# INPUT DATA:
-- ==== Sys2Proof/Tests/Slice0.lean ====
section
/-! SUPPORT. Tests of the model: each check of well-formedness refuses an ill-formed command, words written out from the
layouts decode, and the hypotheses of the statements are met. -/

set_option Elab.async false

namespace Sys2Proof.Tests

open Sys2Proof Sys2Proof.Machine

/-! ## Well-formedness -/

def noPre : Pre := { rnd := 0, pn := false, ps := 0, wv := false, we := 0, sv := false, se := 0 }
def noA : FmtA := { sd := 0, sa := 0, sb := 0, sc := 0, eng := 0, ev := 0, ib := false, rsv := 0, imm := 0 }
def zeros (n : Nat) : List Byte := List.replicate n 0#8

/-- A command of 63 bytes, and one with 4,097 bytes of parameters. -/
def shortCmd : Cmd := ⟨.qp 0, zeros 63, [], [], none⟩
def longCmd : Cmd := ⟨.qp 0, zeros 64, zeros 4097, [], none⟩

theorem test_wf_core : (Instr.nop 191 noPre noA).wf = true ∧ (Instr.nop 192 noPre noA).wf = false := by decide
theorem test_wf_unit_number : (Instr.instructionCompletion 0 19).wf = true ∧ (Instr.instructionCompletion 0 20).wf = false := by decide
theorem test_wf_entry : (Instr.commandFetch 0 (zeros 63) true).wf = false ∧ (Instr.identify shortCmd).wf = false := by decide
theorem test_wf_params : (Instr.identify longCmd).wf = false := by decide +kernel
theorem test_wf_tenant : (Instr.functionLevelReset 63).wf = true ∧ (Instr.functionLevelReset 64).wf = false := by decide
theorem test_wf_ridge : (Instr.taskDispatch 3).wf = true ∧ (Instr.taskDispatch 4).wf = false := by decide
theorem test_wf_port : (Instr.fabricRetrainAttempt 127).wf = true ∧ (Instr.fabricRetrainAttempt 128).wf = false := by decide
theorem test_wf_site_port : (Instr.receiversAdapted 15 7).wf = true ∧ (Instr.receiversAdapted 15 8).wf = false := by decide
theorem test_wf_site : (Instr.unblank 15).wf = true ∧ (Instr.unblank 16).wf = false := by decide
theorem test_wf_die_port : (Instr.jxlClockLoss 3 5).wf = true ∧ (Instr.jxlClockLoss 3 6).wf = false := by decide
theorem test_wf_stack : (Instr.stackWake 23).wf = true ∧ (Instr.stackWake 24).wf = false := by decide
theorem test_wf_unit : (Instr.fenceComplete 95).wf = true ∧ (Instr.fenceComplete 12).wf = false ∧ (Instr.fenceComplete 20).wf = false := by decide
theorem test_wf_handle : (Instr.taskCommit 1023 0).wf = true ∧ (Instr.taskCommit 0 0).wf = false := by decide
theorem test_wf_word16 : (Instr.taskCommit 1 65535).wf = true ∧ (Instr.taskCommit 1 65536).wf = false := by decide
theorem test_wf_word32 : (Instr.regRd 0 0xFFFFFFFF false).wf = true ∧ (Instr.regRd 0 0x100000000 false).wf = false := by decide
theorem test_wf_address : (Instr.rcFieldRead ⟨true, 2⟩).wf = true ∧ (Instr.rcFieldRead ⟨true, 2 ^ 32 + 2 ^ 29⟩).wf = false := by decide
theorem test_wf_hook : (Instr.privateTestInstruction ⟨0, some (.phase (.uci 15 7 67) 32)⟩).wf = true ∧
    (Instr.privateTestInstruction ⟨0, some (.phase (.uci 15 7 67) 33)⟩).wf = false ∧
    (Instr.privateTestInstruction ⟨0, some (.generate (.jxl 3 5 144 64) 0)⟩).wf = false ∧
    (Instr.privateTestInstruction ⟨0, some (.send (.jxl 3 5 145 0) 1)⟩).wf = false := by decide
theorem test_wf_train_port : (Instr.jxlTrainStart 3 11 []).wf = true ∧ (Instr.jxlTrainStart 3 6 []).wf = false ∧
    (Instr.jxlTrainStart 3 12 []).wf = false := by decide
theorem test_wf_lane : (Instr.blockLock 0 15).wf = true ∧ (Instr.blockLock 0 16).wf = false := by decide
theorem test_wf_line : (Instr.adaptationFreeze 0 0 17).wf = true ∧ (Instr.adaptationFreeze 0 0 18).wf = false := by decide
theorem test_wf_granule : (Instr.granuleBindCommit 0 383).wf = true ∧ (Instr.granuleBindCommit 0 384).wf = false := by decide
theorem test_wf_pa : (Instr.memoryReadRequest .melhal 0 (2 ^ 64 - 1) 1).wf = true ∧ (Instr.memoryReadRequest .melhal 0 (2 ^ 64) 1).wf = false := by decide
theorem test_wf_requester : (Instr.memoryReadRequest (.core 192) 0 0 1).wf = false ∧ (Instr.memoryReadRequest (.near 4) 0 0 1).wf = false := by decide
theorem test_wf_transfer : (Instr.dmaChunkRetire (.core 0 3)).wf = true ∧ (Instr.dmaChunkRetire (.core 0 4)).wf = false ∧
    (Instr.dmaChunkRetire (.task 1024 0)).wf = false := by decide
theorem test_wf_tag_use : (Instr.tagAcquire 0 .melhal 0 (.request (2 ^ 64))).wf = false := by decide
theorem test_wf_interrupt : (Instr.msixModerationTimer (.completion 0 16)).wf = false ∧ (Instr.msixModerationTimer (.reply 64)).wf = false := by decide
theorem test_wf_message : (Instr.collectiveMessageReceive 0 ⟨0, 0, 65536, 0, 0, 0, 0, none, 0, []⟩).wf = false ∧
    (Instr.failureNoticeReceive 0 ⟨0, 0, 0, 65536, 0, 0, false⟩).wf = false := by decide
theorem test_wf_block : (Instr.clockGoodLoss (.compute 11)).wf = true ∧ (Instr.clockGoodLoss (.compute 12)).wf = false := by decide


/-! ## A core that runs a task

Each `test_hyp_…` theorem shows states and operands that meet the hypotheses of the statement it is named after. -/

/-- A graph of tenant 1 whose one task runs on core 0. -/
def oneTask : Task := { desc := leBytes 4 0x10000 ++ zeros 124, st := tsRunning, cores := [0] }
def oneGraph : Graph := ⟨1, 7, 0, false, false, 0, [oneTask], [], false, false⟩

/-- Core 0 as the task's only rank, with S1 = 64, S2 = 3, event 5 signalled once and event 7 full; graph 1 resident. -/
def core0 : Core :=
  { task := some (1, 0, 0), extent := 65536, pc := 0x100#64, sreg := [(1, 64#64), (2, 3#64)], ev := [(5, 1#16), (7, 65535#16)] }
def sCore : State := { State.reset with cores := [(0, core0)], graphs := [(1, oneGraph)] }
/-- The same with core 0 changed. -/
def sWith (k : Core) : State := { sCore with cores := [(0, k)] }

/-- What makes a core ready, as one check. -/
def readyB (s : State) (w : CWord) : Bool :=
  canIssue s 0 && ((coreOf s 0).queues.flatMap (·.2)).isEmpty && (coreOf s 0).sem.isNone && !(coreOf s 0).waited && legal w &&
    (!w.pre.wv || decide (1 ≤ evGet (coreOf s 0) w.pre.we.toNat))

theorem ready_of {s : State} {w : CWord} (h : readyB s w = true) : CoreReady s 0 w := by
  simp only [readyB, Bool.and_eq_true, Bool.or_eq_true, Bool.not_eq_true', decide_eq_true_eq, List.isEmpty_iff, Option.isNone_iff_eq_none] at h
  obtain ⟨⟨⟨⟨⟨h1, h2⟩, h3⟩, h4⟩, h5⟩, h6⟩ := h
  exact ⟨h1, h2, h3, h4, h5, fun e => h6.resolve_left (by simp [e])⟩

/-- Operands S1 and S2 into S3; a wait on event 5 and a signal of event 6; a predicate that is false. -/
def fA : FmtA := { noA with sd := 3, sa := 1, sb := 2 }
def pWS : Pre := { noPre with wv := true, we := 5, sv := true, se := 6 }
def pFalse : Pre := { noPre with ps := 2, pn := true }
def noV : FmtV := { ve := false, vd := 0, va := 0, vb := 0, vc := 0, ty := 0, bs := false, sa := 0, fmts := 0, fmtd := 0, rsv := 0, imm := 0 }
def noT : FmtT :=
  { ad := 0, clr := false, pfmt := 0, qfmt := 0, psrc := false, pt := 0, qsrc := false, qt := 0, td := 0, vs := 0, sa := 0, mask := 0,
    ofmt := 0, rsv := 0, imm := 0 }
def wV (o : Byte) (f : FmtV) : CWord := ⟨o, pWS, .v f⟩
def wT (o : Byte) (f : FmtT) : CWord := ⟨o, pWS, .t f⟩

theorem test_hyp_EmptyQueueTicksTheCrest : State.reset.pending = [] ∧ State.reset.crestRun = false ∧
    ({ State.reset with crestRun := true } : State).crestRun = true := ⟨rfl, rfl, rfl⟩

theorem test_hyp_ScalarArithmeticAndMoves : ∀ o ∈ ([0x10, 0x11, 0x12, 0x13, 0x14, 0x15, 0x16, 0x17, 0x18, 0x19, 0x1A, 0x1B, 0x1C, 0x1D,
    0x1E, 0x1F, 0xA2] : List Byte), readyB sCore (wordA o pWS fA) = true ∧ predOk (coreOf sCore 0) (wordA o pWS fA) = true ∧
      evGet (begun1 (wordA o pWS fA) (coreOf sCore 0)) 6 < 65535 := by decide +kernel

theorem test_hyp_ScalarControl : (∀ o ∈ ([0x00, 0x02, 0x03, 0x04, 0x05, 0x06, 0x07, 0x08, 0x09] : List Byte),
    readyB sCore (wordA o pWS fA) = true) ∧ (sget (begun1 (wordA 0x07#8 pWS fA) (coreOf sCore 0)) 1).toNat % 16 = 0 := by decide +kernel

theorem test_hyp_FalsePredicateSkips : ∀ o ∈ ([0x00, 0x01, 0x0A, 0x10, 0x20, 0x21, 0x22, 0x23, 0x24, 0x25, 0x26, 0xA0, 0xA3, 0xA4] : List Byte),
    readyB sCore (wordA o pFalse fA) = true ∧ predOk (coreOf sCore 0) (wordA o pFalse fA) = false := by decide +kernel

theorem test_hyp_EndAndTrap : (coreOf sCore 0).task = some (1, 0, 0) ∧ graphOf sCore 1 = some oneGraph ∧ oneGraph.tasks[0]? = some oneTask ∧
    readyB sCore (wordA 0x01#8 pWS fA) = true ∧ readyB sCore (wordA 0x0A#8 pWS fA) = true ∧ (coreOf sCore 0).xfers = [] ∧
    oneTask.st ≠ tsFinal ∧ oneTask.endStatus = none := by decide +kernel

/-- The last aligned word of the extent, the next one, and one off alignment. -/
theorem test_hyp_ScalarSheafMemory : let f := { fA with imm := 65464 }
    (sget (coreOf sCore 0) f.sa + f.imm).toNat = 65528 ∧ 65528 % 8 = 0 ∧ 65528 + 8 ≤ (coreOf sCore 0).extent ∧ sCore.inj = [] ∧
    (coreOf sCore 0).sheafErr = [] ∧ readyB sCore (wordA 0x20#8 pWS f) = true ∧ readyB sCore (wordA 0x21#8 pWS f) = true := by decide +kernel
theorem test_hyp_SheafTrapsAndEventOverflow : taskOf sCore 1 0 = some oneTask ∧
    (sget (coreOf sCore 0) 1 + 1#64).toNat % 8 ≠ 0 ∧ (sget (coreOf sCore 0) 1 + 65472#64).toNat % 8 = 0 ∧
    (coreOf sCore 0).extent < (sget (coreOf sCore 0) 1 + 65472#64).toNat + 8 ∧
    readyB sCore (wordA 0xA0#8 noPre { noA with ev := 7, imm := 1 }) = true ∧
    65535 < evGet (begun1 (wordA 0xA0#8 noPre { noA with ev := 7, imm := 1 }) (coreOf sCore 0)) 7 + 1 := by decide +kernel

theorem test_hyp_EventsAndSemaphores : let g : FmtA := { noA with ev := 7 }
    readyB sCore (wordA 0xA0#8 pWS g) = true ∧ evGet (begun1 (wordA 0xA0#8 pWS g) (coreOf sCore 0)) 7 + 0 ≤ 65535 ∧
    readyB sCore (wordA 0xA1#8 pWS { g with imm := 65535 }) = true ∧ 65535 ≤ evGet (begun1 (wordA 0xA1#8 pWS g) (coreOf sCore 0)) 7 ∧
    (let s := sWith { core0 with sem := some (wordA 0xA3#8 pWS fA, 9) }
     (coreOf s 0).sem = some (wordA 0xA3#8 pWS fA, 9) ∧ canIssue s 0 = true ∧ allEnts (coreOf s 0) = []) := by decide +kernel

theorem test_hyp_Vectors :
    (∀ o ∈ ([0x30, 0x31, 0x32, 0x33, 0x36] : List Byte), readyB sCore (wV o noV) = true) ∧
    (∀ o ∈ ([0x34, 0x35, 0x37, 0x38, 0x39, 0x3A, 0x3B, 0x3C, 0x3D, 0x3E, 0x3F] : List Byte), readyB sCore (wV o noV) = true) ∧
    (∀ o ∈ ([0x40, 0x41, 0x42, 0x43, 0x44, 0x45, 0x46, 0x47, 0x48, 0x49, 0x4A] : List Byte), readyB sCore (wV o { noV with ty := 3 }) = true) ∧
    (∀ o ∈ ([0x60, 0x61, 0x62] : List Byte), ∀ ty ∈ ([0, 1, 2, 3] : List (BitVec 3)), readyB sCore (wV o { noV with ty := ty }) = true) := by
  decide +kernel
theorem test_hyp_VectorConversions : readyB sCore (wV 0x50#8 { noV with fmts := 15, fmtd := 3 }) = true ∧
    readyB sCore (wV 0x51#8 { noV with fmts := 15, fmtd := 14 }) = true ∧ readyB sCore (wV 0x51#8 { noV with fmts := 15, fmtd := 8, sa := 1 }) = true ∧
    readyB sCore (wV 0x52#8 { noV with fmts := 8, fmtd := 15, sa := 1 }) = true := by decide +kernel
theorem test_hyp_VectorMemory : let f := { noV with sa := 1, imm := 64448 }
    vecAddr (coreOf sCore 0) f = 64512 ∧ 64512 % 64 = 0 ∧ 64512 + 1024 ≤ (coreOf sCore 0).extent ∧
    readyB sCore (wV 0x70#8 f) = true ∧ readyB sCore (wV 0x71#8 f) = true ∧
    (let g := { noV with sa := 1, imm := 256 }
     readyB sCore (wV 0x74#8 g) = true ∧ readyB sCore (wV 0x75#8 g) = true ∧
     ∀ n < 256, laneAddr (coreOf sCore 0) g n % 4 = 0 ∧ laneAddr (coreOf sCore 0) g n + 4 ≤ (coreOf sCore 0).extent) := by decide +kernel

# GOAL OF THE EXERCISE:
Using the records above, gather all lines where the string "cores" is present.

# EXERCISE RESPONSE:
def oneTask : Task := { desc := leBytes 4 0x10000 ++ zeros 124, st := tsRunning, cores := [0] }
def sCore : State := { State.reset with cores := [(0, core0)], graphs := [(1, oneGraph)] }
def sWith (k : Core) : State := { sCore with cores := [(0, k)] }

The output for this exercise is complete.